[Stored data]
■ ■ ■ ■ ■
-- ==== Sys2Proof/Machine/Sched.lean ====
section
/-!
DEFINITION. The command queues and the front end (R297 to R303, R309, R312, R314), the scheduler (R304 to R313) and pre-emption (R327, R328).
-/
namespace Sys2Proof.Machine

/-! ## Queue registers (R297, R298) -/

def Func.queue (f : Func) (q : Nat) : CmdQueue := Tab.get CmdQueue.reset f.queues q

def State.queue (s : State) (fn q : Nat) : CmdQueue := (s.func fn).queue q

def State.setQueue (s : State) (fn q : Nat) (x : CmdQueue) : State :=
  let f := s.func fn
  s.setFunc fn { f with queues := Tab.set CmdQueue.reset f.queues q x }

/-- Whether a register of queue `q` of a function exists and answers. -/
def State.queueReg (s : State) (fn q : Nat) : Bool := s.admitted && fn < 33 && q < 16

/-- QCFG_WRITE (R297). -/
def execQcfgWrite (fn q : Nat) (v : Word) (s : State) : Host.Outcome State Fault Refusal :=
  if ¬s.queueReg fn q then .next s else
  let x := s.queue fn q
  let n := v.toNat
  if x.en then
    .next (if n.testBit 63 then s else
      let s := s.setQueue fn q { x with en := false }
      { s with hub := { s.hub with current := s.hub.current.filter fun t => !(t.fn == fn && t.q == q) } }) else
  let y := { x with
    logsz := if bits n 55 52 < 4 then 4 else bits n 55 52
    ctx := bits n 43 32
    proc := bits n 31 16
    pcap := bits n 1 0 }
  .next (s.setQueue fn q (if n.testBit 63 then
    { y with en := true, head := 0, tail := 0, halt := false, err := 0, busy := none, pipe := [], pipeN := 0, pipeAt := 0, pipeId := 0, pipePrio := 0, pipeRecv := 0, pipeLast := 0 } else y))

/-- QBASE_WRITE (R297). -/
def execQbaseWrite (fn q : Nat) (v : Word) (s : State) : Host.Outcome State Fault Refusal :=
  if ¬s.queueReg fn q ∨ (s.queue fn q).en then .next s else
  .next (s.setQueue fn q { s.queue fn q with base := bits v.toNat 55 12 * 4096 })

/-! ## Containment (R314) -/

/-- A queue stops with an error; all but code 0x20 contain the queue's process. -/
def State.queueError (s : State) (fn q err : Nat) : State :=
  let x := s.queue fn q
  let s : State := { s with hub := { s.hub with current := s.hub.current.filter fun t => !(t.fn == fn && t.q == q) } }
  if err = 0x20 then s.setQueue fn q { x with halt := true, err := err, busy := none } else
  let mine := (List.range 16).filter fun k => (s.queue fn k).proc == x.proc
  let used := (s.hub.launches.filter fun l => l.fn == fn && l.proc == x.proc).map (·.ctx)
  let ctxs := (((mine.filter fun k => (s.queue fn k).en).map fun k => (s.queue fn k).ctx) ++ used).eraseDups.filter fun k =>
    match s.ctx? k with | some c => c.fn == fn | none => false
  let s := ctxs.foldl State.teardown s
  let s := mine.foldl (fun s k => s.setQueue fn k { s.queue fn k with halt := true, err := if k = q then err else 0, busy := none }) s
  let s : State := { s with hub := { s.hub with current := s.hub.current.filter fun t => !(t.fn == fn && mine.contains t.q) } }
  s.interrupt fn 1

/-- DOORBELL (R298). One beyond the ring stops the queue and leaves TAIL as it was (log entry 127). -/
def execDoorbell (fn q : Nat) (v : Word) (s : State) : Host.Outcome State Fault Refusal :=
  let x := s.queue fn q
  if ¬s.queueReg fn q ∨ ¬x.en ∨ x.halt then .next s else
  let tail : BitVec 32 := v.setWidth 32
  if 2 ^ x.logsz < (tail - x.head).toNat then .next (s.queueError fn q 0x01) else .next (s.setQueue fn q { x with tail := tail })

/-! ## Taking commands (R299 to R301) -/

/-- The context of a queue, when it is one of the function's. -/
def State.queueCtx (s : State) (fn : Nat) (x : CmdQueue) : Option Ctx := (s.ctx? x.ctx).filter fun c => c.fn == fn

/-- The next slot of a queue's ring. -/
def State.slotBytes (s : State) (x : CmdQueue) : Option (List Byte) := ctxRead s x.ctx (x.base + x.head.toNat % 2 ^ x.logsz * 128) 128

/-- Whether the front end may take the next command of a queue: a LAUNCH waits for a launch record, a PIPE for its launches (R312, R320). -/
def State.takeable (s : State) (fn : Nat) (x : CmdQueue) : Bool :=
  x.en && !x.halt && !(s.func fn).susp && x.busy.isNone && x.head != x.tail &&
    match s.queueCtx fn x, s.slotBytes x with
    | some _, some b =>
      if field b 0 1 = 1 then (s.hub.launches.filter fun l => l.ctx == x.ctx).length < 48
      else if field b 0 1 = 4 ∧ 2 ≤ field b 1 1 ∧ field b 1 1 ≤ 8 then field b 1 1 < (x.tail - x.head).toNat
      else true
    | _, _ => true

/-- The queue served next: the first after the one served last, by function and then queue. -/
def State.nextQueue (s : State) : Option (Nat × Nat) :=
  let order := (List.range (33 * 16)).map fun k => (s.hub.rr + k) % (33 * 16)
  (order.find? fun k => s.takeable (k / 16) (s.queue (k / 16) (k % 16))).map fun k => (k / 16, k % 16)

/-- Whether the bytes of a list outside the ranges given (first, count) are all zero. -/
def zeroBut (b : List Byte) (l : List (Nat × Nat)) : Bool :=
  b.zipIdx.all fun x => x.1 == 0 || l.any fun r => r.1 ≤ x.2 && x.2 < r.1 + r.2
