/-- The descriptors a V word names: destinations, then sources; VFMA's dd, which it reads too, is a destination (R126). -/
def descRoles : Instr → List (BitVec 4) × List (BitVec 4)
  | .vadd _ d a b _ _ | .vsub _ d a b _ _ | .vmul _ d a b _ _ | .vfma _ d a b _ _ | .vmin _ d a b _ _ | .vmax _ d a b _ _
  | .vand _ d a b | .vor _ d a b | .vxor _ d a b | .vshl _ d a b | .vshr _ d a b | .vsra _ d a b | .vcmp _ d a b _ _
  | .vdqnt _ d a b _ _ | .vrshr _ d a b _ _ | .vdiv _ d a b _ _ | .vgth _ d a b | .vsct _ d a b => ([d], [a, b])
  | .vqnt _ d a b _ _ => ([d, b], [a])
  | .vsel _ d a b m => ([d], [a, b, m])
  | .vabs _ d a _ _ | .vneg _ d a _ _ | .vmov _ d a | .vcvt _ d a _ _ _ | .vcvtV1 _ d a _ _ | .vclamp _ d a _ _ | .vred _ d a _ _ _
  | .vscan _ d a _ _ _ | .vrcp _ d a _ _ | .vrsqrt _ d a _ _ | .vsqrt _ d a _ _ | .vpwl _ d a _ _ _ _ => ([d], [a])
  | .vfill _ d _ | .viota _ d _ _ _ | .vflg _ d _ => ([d], [])
  | _ => ([], [])

/-- The regions a V word reads: its sources', and that of VFMA's addend (R132). -/
def descReads (i : Instr) : List (BitVec 4) := (descRoles i).2 ++ match i with | .vfma _ d _ _ _ _ => [d] | _ => []

/-- The accesses of a word, given what is known of registers and of descriptors; `mx`: scale bytes count (R238). -/
def accOf (scr : List (Nat × Nat)) (kr : Nat → Option Word) (kd : BitVec 4 → Option Word) (mx : Bool) (i : Instr) : WAcc :=
  let home (b : Option Word) (mask : Nat) (w : Bool) : Option Nat × Bool := (regionOf scr (b.map fun v => v.toNat &&& mask), w)
  let soff (p : BitVec 3) (w : Bool) := home (if p = 0 then some 0 else kr (2 * p.toNat)) 0x1FFFFF w
  let ptr (r : Nat) (w : Bool) : List (Option Nat × Bool) :=
    match (kr r).map window with
    | some (.own ..) | some (.quad ..) => [(.none, w)]
    | _ => []
  let at_ (r : Nat) (c : Nat) (w : Bool) (a : WAcc) : WAcc := { a with mem := a.mem ++ [(c, w)], scr := a.scr ++ ptr r w }
  let op (r : BitVec 4) (w : Bool) := home (kr r.toNat) 0x1FFFFF w
  let next (r : BitVec 4) (w : Bool) := home (if r.toNat = 15 then some 0 else kr (r.toNat + 1)) 0x1FFFFF w
  let z := WAcc.none
  let v : WAcc := { z with scr := (descRoles i).1.map (fun d => home (kd d) 0x1FFFFF true) ++ (descReads i).map fun d => home (kd d) 0x1FFFFF false }
  match i with
  | .ld _ _ a _ o => at_ a.toNat o.toNat false z
  | .st _ _ a _ o => at_ a.toNat o.toNat true z
  | .lda _ _ a _ o => { at_ a.toNat o.toNat false z with acq := true }
  | .stl _ _ a _ o => { at_ a.toNat o.toNat true z with rel := true }
  | .amo _ _ a _ _ | .cas _ _ a _ _ => at_ a.toNat 0 true z
  | .callx _ s _ => at_ s.toNat 0 false z
  | .coll _ d a => at_ a.toNat 0 false (at_ d.toNat 0 false z)
  | .fence _ s _ => { z with fence := some (if s = 0 then 0xFFFF else match kr s.toNat with | some m => m.toNat % 65536 | none => 0xFFFF) }
  | .bwait .. | .btry .. => { z with acq := true }
  | .barv .. => { z with rel := true }
  | .arm _ s _ _ => { z with scr := [home (kr s.toNat) 0x1FFFC0 false] }
  | .fmtw .. => { z with fmtW := true }
  | .pwlw _ s _ => { z with pwlW := true, scr := [home (kr s.toNat) 0x1FFFE0 false] }
  | .ldr _ _ a _ _ o => at_ a.toNat o.toNat false z
  | .stx _ _ a _ o => at_ a.toNat o.toNat true z
  | .ldt _ m p _ o | .ldt3 _ m p _ o _ | .ldx _ m p _ o _ | .ldz _ m p _ o _ =>
    let a := at_ m.toNat o.toNat false z
    { a with scr := a.scr ++ [soff p true] }
  | .ldg _ m p _ o _ =>
    let a := at_ m.toNat o.toNat false z
    { a with scr := a.scr ++ [soff p true, home (kr (2 * p.toNat + 1)) 0x1FFFFF false] }
  | .stt _ m p _ o | .stt3 _ m p _ o _ | .red _ m p _ o _ =>
    let a := at_ m.toNat o.toNat true z
    { a with scr := a.scr ++ [soff p false] }
  | .sttc _ m p _ o _ =>
    let a := at_ m.toNat o.toNat true z
    { a with scr := a.scr ++ [soff p false], dstR := true }
  | .sts _ m p _ o _ =>
    let a := at_ m.toNat o.toNat true z
    { a with scr := a.scr ++ [soff p false, home (kr (2 * p.toNat + 1)) 0x1FFFFF false] }
  | .sendt _ x => { z with moves := true, scr := [home (kr x.toNat) 0x1FFFC0 false] }
  | .pub .. => { z with rel := true }
  | .bcopy .. => { z with moves := true }
  | .vpwl .. => { v with pwlR := true }
  | .mma _ _ a b _ _ => { z with fmtR := true, scr := [op a false, op b false] ++ if mx then [next a false, next b false] else [] }
  | .mmas _ _ a b _ _ | .mmat _ _ a b _ _ => { z with fmtR := true, scr := [op a false, op b false] }
  | .tmma _ _ _ b _ _ => { z with fmtR := true, scr := [op b false] }
  | .mdrain _ _ s _ _ _ => { z with fmtR := true, dstW := true, scr := op s true :: if mx then [next s true] else [] }
  | .mlda _ _ s => { z with scr := [op s false] }
  | .mstat .. => { z with dstW := true }
  | .tld _ _ s _ => { z with scr := [op s false, next s false] }
  | .tst _ _ s => { z with scr := [op s true, next s true] }
  | _ => v
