-- ==== Sys2Proof/Machine/Loader.lean ====
section
/-!
DEFINITION. The loader: code object images (R345 to R347), hand-sliced sets and the checks of every set (R248 to R254), LOAD and UNLOAD (R348 to R353, R360, R362 to R364).
-/
namespace Sys2Proof.Machine

/-! ## The image (R345 to R347) -/

/-- A section entry. -/
structure Sect where
  name  : List Byte
  kind  : Nat
  align : Nat
  off   : Nat
  size  : Nat
  mem   : Nat
  deriving DecidableEq, Repr

/-- A symbol entry. -/
structure Symb where
  name  : List Byte
  sect  : Nat
  kind  : Nat
  glob  : Bool
  value : Nat
  deriving DecidableEq, Repr

/-- A relocation entry. -/
structure Rel where
  sect   : Nat
  kind   : Nat
  off    : Nat
  sym    : Nat
  addend : Int
  deriving DecidableEq, Repr

/-- A kernel entry: its units are a byte offset and a word count each, one for a plain kernel. -/
structure Kern where
  sym     : Nat
  plain   : Bool
  scr     : List (Nat × Nat)
  tokCnt  : List Nat
  tokMask : Nat
  units   : List (Nat × Nat)
  queues  : List (Nat × Nat × Word)
  qRsv    : Bool                        -- a reserved byte of a queue entry is set
  prime   : Word
  fmtRec  : List (Nat × BitVec 32)      -- its table records (R215, R248)
  pwlRec  : List (Nat × List Byte)
  deriving DecidableEq, Repr

/-- A code object image taken apart. -/
structure Image where
  isa   : Nat
  sects : List Sect
  syms  : List Symb
  rels  : List Rel
  links : List (Nat × Bool)             -- symbol, NOW
  kerns : List Kern
  bytes : List Byte
  deriving DecidableEq, Repr

/-- Whether bytes `i` to `i + n - 1` are zero. -/
def zeroes (b : List Byte) (i n : Nat) : Bool := ((b.drop i).take n).all (· == 0)

/-- The name at an offset of the string table; `none` where it does not end within it. -/
def nameAt (str : List Byte) (o : Nat) : Option (List Byte) :=
  let l := (str.drop o).takeWhile (· != 0)
  if o + l.length < str.length then some l else none

/-- Entries of `w` bytes each. -/
def entries (b : List Byte) (off n w : Nat) : List (List Byte) := (List.range n).map fun k => (b.drop (off + k * w)).take w

def pow2 (n : Nat) : Bool := n != 0 && n &&& (n - 1) == 0

def sectOf (img str : List Byte) (e : List Byte) : Option Sect :=
  (nameAt str (field e 0 4)).bind fun nm =>
    let s : Sect := ⟨nm, field e 4 1, field e 8 4, field e 12 4, field e 16 4, field e 20 4⟩
    if s.kind = 0 ∨ 3 < s.kind ∨ !zeroes e 5 3 ∨ !zeroes e 24 8 ∨ !pow2 s.align ∨ 65536 < s.align ∨ s.off % 8 ≠ 0 ∨ img.length < s.off + s.size ∨ s.mem < s.size then none else some s

def symbOf (str : List Byte) (nsect : Nat) (e : List Byte) : Option Symb :=
  (nameAt str (field e 0 4)).bind fun nm =>
    let s : Symb := ⟨nm, field e 4 2, field e 6 1, (field e 7 1).testBit 0, field e 8 8⟩
    if 5 < s.kind ∨ 1 < field e 7 1 ∨ (nsect ≤ s.sect ∧ s.sect ≠ 0xFFFF ∧ s.sect ≠ 0xFFFE) ∨ (s.kind = 5 ∧ s.sect ≠ 0xFFFE) ∨
        ((s.kind = 1 ∨ s.kind = 2 ∨ s.kind = 3) ∧ nsect ≤ s.sect) then none else some s

def relOf (sects : List Sect) (nsym : Nat) (e : List Byte) : Option Rel :=
  let r : Rel := ⟨field e 0 2, field e 2 1, field e 4 4, field e 8 4, signed 32 (field e 12 4)⟩
  match sects[r.sect]? with
  | none => none
  | some s =>
    if (r.kind ≠ 1 ∧ r.kind ≠ 2) ∨ !zeroes e 3 1 ∨ nsym ≤ r.sym ∨ s.mem < r.off + (if r.kind = 1 then 4 else 8) then none else some r

def linkOf (syms : List Symb) (e : List Byte) : Option (Nat × Bool) :=
  match syms[field e 0 4]? with
  | none => none
  | some s => if (s.kind ≠ 3 ∧ s.kind ≠ 5) ∨ 1 < field e 4 1 ∨ !zeroes e 5 3 then none else some (field e 0 4, field e 4 1 == 1)

/-- A kernel entry. R347 gives its table records no place: they are the image's and the entry's, and nothing more is known of them (log entry 74). -/
def kernOf (img : List Byte) (sects : List Sect) (syms : List Symb) (e : List Byte) : Option Kern :=
  match (syms[field e 0 4]?).filter (·.kind == 2) with
  | none => none
  | some sy =>
    let code := (sects[sy.sect]?.map (·.mem)).getD 0
    let plain := field e 4 1 == 0
    let units := (List.range (if plain then 1 else 5)).map fun k => (field e (44 + 8 * k) 4, field e (48 + 8 * k) 4)
    let nscr := field e 12 4
    let nq := field e 84 4
    if 1 < field e 4 1 ∨ 3 < field e 5 1 ∨ !zeroes e 6 2 ∨ field e 40 3 ≥ 2 ^ 20 ∨ !zeroes e 43 1 ∨ !zeroes e 100 28 ∨ field e 92 8 &&& 0xFFFF00000000FF30 ≠ 0 ∨ field e 16 4 % 8 ≠ 0 ∨ field e 88 4 % 8 ≠ 0 ∨ (plain ∧ !zeroes e 52 32) ∨ 10 < nq ∨
        (field e 16 4) + 8 * nscr > img.length ∨ (field e 88 4) + 16 * nq > img.length ∨ units.any (fun u => u.1 % 4 != 0 || code < u.1 + 4 * u.2) then none else
    let qs := entries img (field e 88 4) nq 16
    some ⟨field e 0 4, plain, (entries img (field e 16 4) nscr 8).map fun p => (field p 0 4, field p 4 4), (List.range 20).map fun k => field e (20 + k) 1,
      field e 40 3, units, qs.map fun q => (field q 0 1, field q 1 1, BitVec.ofNat 64 (field q 8 8)), qs.any fun q => !zeroes q 2 6, BitVec.ofNat 64 (field e 92 8),
      Config.kernelFmt img (field e 0 4), (Config.kernelPwl img (field e 0 4)).map fun r => (r.1, pwlSegment r.2)⟩

/-- Takes an image apart; `none`: a table bound, a name or a reserved field is wrong (0x03). -/
def imageOf (b : List Byte) : Option Image :=
  let tab (n o w : Nat) : Nat × Nat × Nat := (field b n 4, field b o 4, w)
  let tabs := [tab 8 24 32, tab 12 28 16, tab 16 32 16, tab 20 36 8, tab 44 40 1, tab 52 56 128]
  let t (k : Nat) : List (List Byte) := match tabs[k]? with | some (n, o, w) => entries b o n w | none => []
  let str := (b.drop (field b 40 4)).take (field b 44 4)
  if !zeroes b 5 3 ∨ !zeroes b 60 20 ∨ 2048 < field b 20 4 ∨
      tabs.zipIdx.any (fun x => x.1.2.1 % 8 != 0 || b.length < x.1.2.1 + (if x.2 = 4 then field b 44 4 else x.1.1 * x.1.2.2)) then none else
  ((t 0).mapM (sectOf b str)).bind fun sects => ((t 1).mapM (symbOf str sects.length)).bind fun syms => ((t 2).mapM (relOf sects syms.length)).bind fun rels =>
    ((t 3).mapM (linkOf syms)).bind fun links => ((t 5).mapM (kernOf b sects syms)).map fun kerns => ⟨field b 4 1, sects, syms, rels, links, kerns, b⟩

/-- The bytes of a section, zeros after what the image holds. -/
def Image.content (m : Image) (k : Nat) : List Byte := match m.sects[k]? with | some s => padTo s.mem ((m.bytes.drop s.off).take s.size) | none => []

/-- The words of bytes. -/
def wordsOf (b : List Byte) : List IWord := (List.range (b.length / 4)).map fun k => BitVec.ofNat 32 (field b (4 * k) 4)

/-- `n` words of a section from a byte offset. -/
def Image.code (m : Image) (sect off n : Nat) : List IWord := wordsOf (((m.content sect).drop off).take (4 * n))

/-- The section of a kernel. -/
def Image.sectOf (m : Image) (k : Kern) : Nat := (m.syms[k.sym]?.map (·.sect)).getD 0
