-- ==== Sys2Proof/Machine/Dispatch.lean ====
section
/-!
DEFINITION. The dispatch: one arm per instruction, each one direct call of its meaning.
-/
namespace Sys2Proof.Machine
■ ■ ■ ■ ■
### EXERCISE
Set down, exactly as they appear above, all lines from the one that has "a b | .vxor" down to the one that has "def accOf (scr", including those two and no others.

### WRITTEN RESPONSE
  | .vand _ d a b | .vor _ d a b | .vxor _ d a b | .vshl _ d a b | .vshr _ d a b | .vsra _ d a b | .vcmp _ d a b _ _
  | .vdqnt _ d a b _ _ | .vrshr _ d a b _ _ | .vdiv _ d a b _ _ | .vgth _ d a b | .vsct _ d a b => ([d], [a, b])
  | .vqnt _ d a b _ _ => ([d, b], [a])
  | .vsel _ d a b m => ([d], [a, b, m])
  | .vabs _ d a _ _ | .vneg _ d a _ _ | .vmov _ d a | .vcvt _ d a _ _ _ | .vcvtV1 _ d a _ _ | .vclamp _ d a _ _ | .vred _ d a _ _ _
  | .vscan _ d a _ _ _ | .vrcp _ d a _ _ | .vrsqrt _ d a _ _ | .vsqrt _ d a _ _ | .vpwl _ d a _ _ _ _ => ([d], [a])
  | .vfill _ d _ | .viota _ d _ _ _ | .vflg _ d _ => ([d], [])
  | _ => ([], [])

/-- The regions a V word reads: its sources', and that of VFMA's addend (R132). -/
def descReads (i : Instr) : List (BitVec 4) := (descRoles i).2 ++ match i with | .vfma _ d _ _ _ _ => [d] | _ => []

/-- The accesses of a word, given what is known of registers and of descriptors; `mx`: scale bytes count (R238). -/
def accOf (scr : List (Nat × Nat)) (kr : Nat → Option Word) (kd : BitVec 4 → Option Word) (mx : Bool) (i : Instr) : WAcc :=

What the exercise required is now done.